The active caseload currently stands at 18,31,000. The daily positivity rate stands at 15.13 per cent. Omicron case tally stands at 8,961.

Editorial: Local delights

Finally, the ruling coalition has heeded the Election Commission and agreed to hold local elections at the end of April. This clears the way for elections to all three tiers of government, forestalling a worrying political and constitutional vacuum. It could also break the current political logjam. As important, timely local elections will prevent a repeat of the ugly post-2002 period when local bodies were without elected officials for 15-long-years, their absence spawning a corrosive culture of ‘corruption by consensus’.

The ruling coalition, and particularly Prime Minister Sher Bahadur Deuba, had been hesitating to announce local elections as it feared the April timing would benefit CPN-UML, the main opposition, and harm the coalition partners, including Nepali Congress. But constant pressure from the UML as well as the civil society paid off and the coalition had to relent. However this decision came about, it is the right one. There can be no democracy without a periodic renewal of people’s mandate.

Also read: Editorial: Everyone’s responsibility

Covid-19 will continue to stalk local elections, even though the country is projected to be well off peak-infection by April-end. More worryingly, the Election Commission could struggle to properly enforce election code of conduct. In 2017 local elections, some ward-level candidates had spent up to a million rupees in campaigning; a whopping Rs 50 billion were spent just on campaigning for local elections across the country. If running in local elections is so costly, contesting provincial and federal elections has become prohibitive, barring all but the richest folks from contesting.  

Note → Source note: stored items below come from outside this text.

-- ==== Sys2Proof/Certificates/Slice0/Obligations.lean ====
section
/-! DEFINITION. The statements for the provers. Each says in its docstring which rule of the spec it formalises; one that
rests on a choice of the model names the log entry. -/

open Sys2Proof Sys2Proof.Machine

/-! ### Encoding -/

/-- R113: the decoder gives back every command from its word. -/
def Obligations.DecodeGivesBackEncodedCommand : Prop :=
  ∀ i : Instr, i.wellFormed = true ∧ decode (encode i) = .ok i

/-- R113 (with R112's condition): QUANTIZE is the word 0x00000001 and no other, NORMALIZE 0x00000002, CONVOLVE
0x00000003; every other word is illegal, which is when v[31:8] ≠ 0 or v[7:0] is none of 0x01, 0x02 and 0x03. -/
def Obligations.DecodeAcceptsExactlyTheTableWords : Prop :=
  (∀ v : Word, (decode v = .ok .quantize ↔ v = 0x00000001#32) ∧ (decode v = .ok .normalize ↔ v = 0x00000002#32) ∧
    (decode v = .ok .convolve ↔ v = 0x00000003#32)) ∧
  ∀ v : Word, (∃ r, decode v = .error r) ↔
    v.extractLsb' 8 24 ≠ 0#24 ∨ (v.extractLsb' 0 8 ≠ 0x01#8 ∧ v.extractLsb' 0 8 ≠ 0x02#8 ∧ v.extractLsb' 0 8 ≠ 0x03#8)

/-- R113, R112: the three words of the table, and four words that are none. -/
def Obligations.WrittenOutWordsDecode : Prop :=
  decode 0x00000001#32 = .ok .quantize ∧ decode 0x00000002#32 = .ok .normalize ∧ decode 0x00000003#32 = .ok .convolve ∧
  decode 0x00000000#32 = .error .unknownCode ∧ decode 0x00000004#32 = .error .unknownCode ∧
  decode 0x00000103#32 = .error .reservedBits ∧ decode 0x80000001#32 = .error .reservedBits

/-! ### Steps and agents -/

/-- R111: with a command accepted and the engine's turn next (by the scheduler, or because no input is left, log 1), the
step is the meaning of the decoded command. -/
def Obligations.StepRunsTheAcceptedCommand : Prop :=
  ∀ (s : State) (o : Snapshot) (i : Instr), s.engine = .busy o → decode o.word = .ok i →
    (∀ rest, s.pending = .engine :: rest → step s = exec i { s with pending := rest }) ∧
    (s.pending = [] → step s = exec i s)

/-- R111 (with log 2): a word put where the next step fetches is accepted, and the next step runs its command. -/
def Obligations.FetchedWordRunsNext : Prop :=
  ∀ (s : State) (i : Instr), step (s.withFetchWord 32 (encode i).toNat) = exec i (s.accept (encode i))

/-- R290 (with log 1): an IDLE block with no input waits. -/
def Obligations.IdleBlockWaits : Prop :=
  ∀ s : State, s.engine = .idle → s.pending = [] → step s = .next s

/-- R112, R262: at the engine's turn (next in the inputs, or because no input is left, log 1) an illegal word completes with
IllegalCommand, index 0 and the word as value, and changes nothing else. -/
def Obligations.IllegalWordCompletesWithIllegalCommand : Prop :=
  ∀ (s : State) (o : Snapshot) (rest : List Event), s.engine = .busy o →
    (s.pending = .engine :: rest ∨ s.pending = [] ∧ rest = []) →
    (o.word.extractLsb' 8 24 ≠ 0#24 ∨
      (o.word.extractLsb' 0 8 ≠ 0x01#8 ∧ o.word.extractLsb' 0 8 ≠ 0x02#8 ∧ o.word.extractLsb' 0 8 ≠ 0x03#8)) →
    step s = .next { s with
      pending := rest, engine := .idle, done := true, err := true, errCode := .illegalCommand, errIdx := 0#32,
      errVal := o.word.setWidth 64 }

/-- R54, R50, R111: a word written to CMD while IDLE is accepted: BUSY with the snapshot, DONE, ERR, ERRCODE, ERRIDX and
ERRVAL cleared, nothing else changed but the transaction's response. That the snapshot's progress starts at 0 is the
model's choice (log 13). -/
def Obligations.CommandWriteIsAccepted : Prop :=
  ∀ (s : State) (v : Word) (rest : List Event), s.engine = .idle → s.pending = .bus (writeWordAt 0x008#17 v) :: rest →
    step s = .next { s with
      pending := rest, response := some .ok, done := false, err := false, errCode := .noError, errIdx := 0#32,
      errVal := 0#64,
      engine := .busy
        { word := v, cfg0 := s.cfg0, cfg1 := s.cfg1, nlen := s.nlen, llen := s.llen, progress := 0 } }

/-- R310 (with log 1): a BUSY command completes after any number of cycles, as a next state with the engine IDLE and DONE
set, or the run records the fault of an entry never written. -/
def Obligations.AcceptedCommandCompletesAfterAnyLatency : Prop :=
  ∀ (s : State) (o : Snapshot) (n : Nat), s.engine = .busy o → s.pending = List.replicate n .cycle →
    (∃ t, Sys2Proof.core.run (n + 1) s = .next t ∧ t.engine = .idle ∧ t.done = true) ∨
    (∃ g k, Sys2Proof.core.run (n + 1) s = .fault (.neverWritten g k))

/-- R95, R300, R52, R309: no host transaction and no number of cycles between acceptance and completion affects the command:
its outcome is the one it would have had at once. Reset does affect it (R292): ResetWhileBusyAbandonsTheCommand. -/
def Obligations.InputsWhileBusyDoNotAffectTheCommand : Prop :=
  ∀ (s u : State) (o : Snapshot) (es : List Event), s.engine = .busy o →
    (∀ e ∈ es, e = .cycle ∨ ∃ t, e = .bus t) → runEvents es s = .next u →
    SameOutcome (engineTurn s) (engineTurn u)

/-! ### The bus -/

/-- R80: the register offsets, and the reserved rest of the register block. -/
def Obligations.RegisterOffsets : Prop :=
  ∀ nmax lmax : Nat,
    placeAt nmax lmax 0x000 = some (.reg .id) ∧ placeAt nmax lmax 0x004 = some (.reg .param) ∧
    placeAt nmax lmax 0x008 = some (.reg .cmd) ∧ placeAt nmax lmax 0x00C = some (.reg .status) ∧
    placeAt nmax lmax 0x010 = some (.reg .cfg0) ∧ placeAt nmax lmax 0x014 = some (.reg .cfg1) ∧
    placeAt nmax lmax 0x018 = some (.reg .nlen) ∧ placeAt nmax lmax 0x01C = some (.reg .llen) ∧
    placeAt nmax lmax 0x020 = some (.reg .outlen) ∧ placeAt nmax lmax 0x024 = some (.reg .errIdx) ∧
    placeAt nmax lmax 0x028 = some (.reg .errValLo) ∧ placeAt nmax lmax 0x02C = some (.reg .errValHi) ∧
    ∀ a, 0x030 ≤ a → a ≤ 0x0FFF → placeAt nmax lmax a = none

/-- R82, R83: in every legal build an aligned offset is a memory word exactly when it is the address of an entry (or of
the high half of a 64-bit entry), and it is unmapped when it is neither that nor a register's. -/
def Obligations.MemoryEntryOffsets : Prop :=
  ∀ nmax lmax a : Nat, 1 ≤ nmax → nmax ≤ 4096 → 1 ≤ lmax → lmax ≤ 512 → a % 4 = 0 →
    (placeAt nmax lmax a = some (.mem .rawTap) ↔ ∃ k < lmax, a = 0x01000 + 8 * k ∨ a = 0x01000 + 8 * k + 4) ∧
    (placeAt nmax lmax a = some (.mem .coef) ↔ ∃ k < lmax, a = 0x02000 + 4 * k) ∧
    (placeAt nmax lmax a = some (.mem .rawSample) ↔ ∃ i < nmax, a = 0x08000 + 8 * i ∨ a = 0x08000 + 8 * i + 4) ∧
    (placeAt nmax lmax a = some (.mem .sample) ↔ ∃ i < nmax, a = 0x10000 + 4 * i) ∧
    (placeAt nmax lmax a = some (.mem .out) ↔ ∃ m < nmax + lmax - 1, a = 0x18000 + 4 * m) ∧
    ((∃ r, placeAt nmax lmax a = some (.reg r)) ↔ a < 0x030)

/-- R86: a transaction gets the bus error, a fault of the run, exactly when it is misaligned, narrower or wider than 32
bits, leaves out a byte lane, or is unmapped. -/
def Obligations.BusErrorsAreExactlyR86 : Prop :=
  (∀ (s : State) (off : BitVec 17) (bits : Nat), (∃ f, transact (.read off bits) s = .fault f) ↔
    (off.toNat % 4 ≠ 0 ∨ bits < 32 ∨ 32 < bits ∨ placeAt s.nmax s.lmax off.toNat = none)) ∧
  (∀ (s : State) (off : BitVec 17) (bits : Nat) (lanes : BitVec 4) (v : Word),
    (∃ f, transact (.write off bits lanes v) s = .fault f) ↔
    (off.toNat % 4 ≠ 0 ∨ bits < 32 ∨ lanes ≠ 0xF#4 ∨ 32 < bits ∨ placeAt s.nmax s.lmax off.toNat = none))

/-- R84 (and R53, R56 for the unspecified words, log 6): what ReadWord answers; no state changes but the model's own response and
draw counter. The register case leaves out STATUS holding the reserved code 7 (V5), which no run reaches. -/
def Obligations.ReadWordAnswers : Prop :=
  ∀ (s : State) (off : BitVec 17),
    ((off.toNat % 4 ≠ 0 ∨ placeAt s.nmax s.lmax off.toNat = none) → ∃ f, transact (readWordAt off) s = .fault f) ∧
    (∀ r, off.toNat % 4 = 0 → placeAt s.nmax s.lmax off.toNat = some (.reg r) → (r = .status → s.errCode ≠ .shapeMismatch) →
      transact (readWordAt off) s = .next { s with response := some (.data (regValue s r)) }) ∧
    (∀ g v, off.toNat % 4 = 0 → placeAt s.nmax s.lmax off.toNat = some (.mem g) → s.engine = .idle →
      s.mem.readWord off.toNat = some v → transact (readWordAt off) s = .next { s with response := some (.data v) }) ∧
    (∀ g, off.toNat % 4 = 0 → placeAt s.nmax s.lmax off.toNat = some (.mem g) →
      (s.engine ≠ .idle ∨ s.mem.readWord off.toNat = none) →
      transact (readWordAt off) s =
        .next { s with response := some (.data (Config.freeWord s.draws)), draws := s.draws + 1 })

Does the commission have enough money and manpower to strictly enforce the code of conduct across the country, come April? Can it defy those in power and function with a high level of independence? How will it ensure compliance with covid protocols? How will the commission, historically notorious for buying all kinds of unnecessary vehicles and equipment on election-eve, minimize its costs this time? The deliberations on these vital questions have to start today. Two-months is not a long time given the scale of the task: managing elections across 753 local units, with tens of thousands of candidates in the fray.

Lalitpur DAO decides to halt all services except for emergency

The District Administration Office, Lalitpur has decided to halt all the services other than essential ones from Thursday.

Saying that the Covid-19 cases have been increasing rapidly of late in the Kathmandu Valley and some of the staffers of the office have also tested positive for Covid-19, the office has decided to halt all the services except for emergency ones until further notice.

Chief District Officer Ghamshyam Upadhyay said that the office has stopped issuing citizenship certificates and national identity cards among others from today.

Nobel Medical College students in Kathmandu to pile pressure on government

Students of the Biratnagar-based Nobel Medical College, which has been accused of charging more fees than the amount fixed by the government, have reached Kathmandu to pile pressure on the government.

The students led by Manish Bhattarai, coordinator of the Medical Education Struggle Committee, came to Kathmandu saying that the Nobel Medical College has not refund the students who have been charged additional fees yet.

Saying that the Nobel Medical College has been cheating the students, Bhattarai said that they would continue their protest until the college refunds the extra fees collected from the students.

It has been learnt that the Kathmandu Medical College has also been charging extra Rs 600,000 from the students.

The government has been urging the medical colleges to refund the additional fees of the students but to no avail.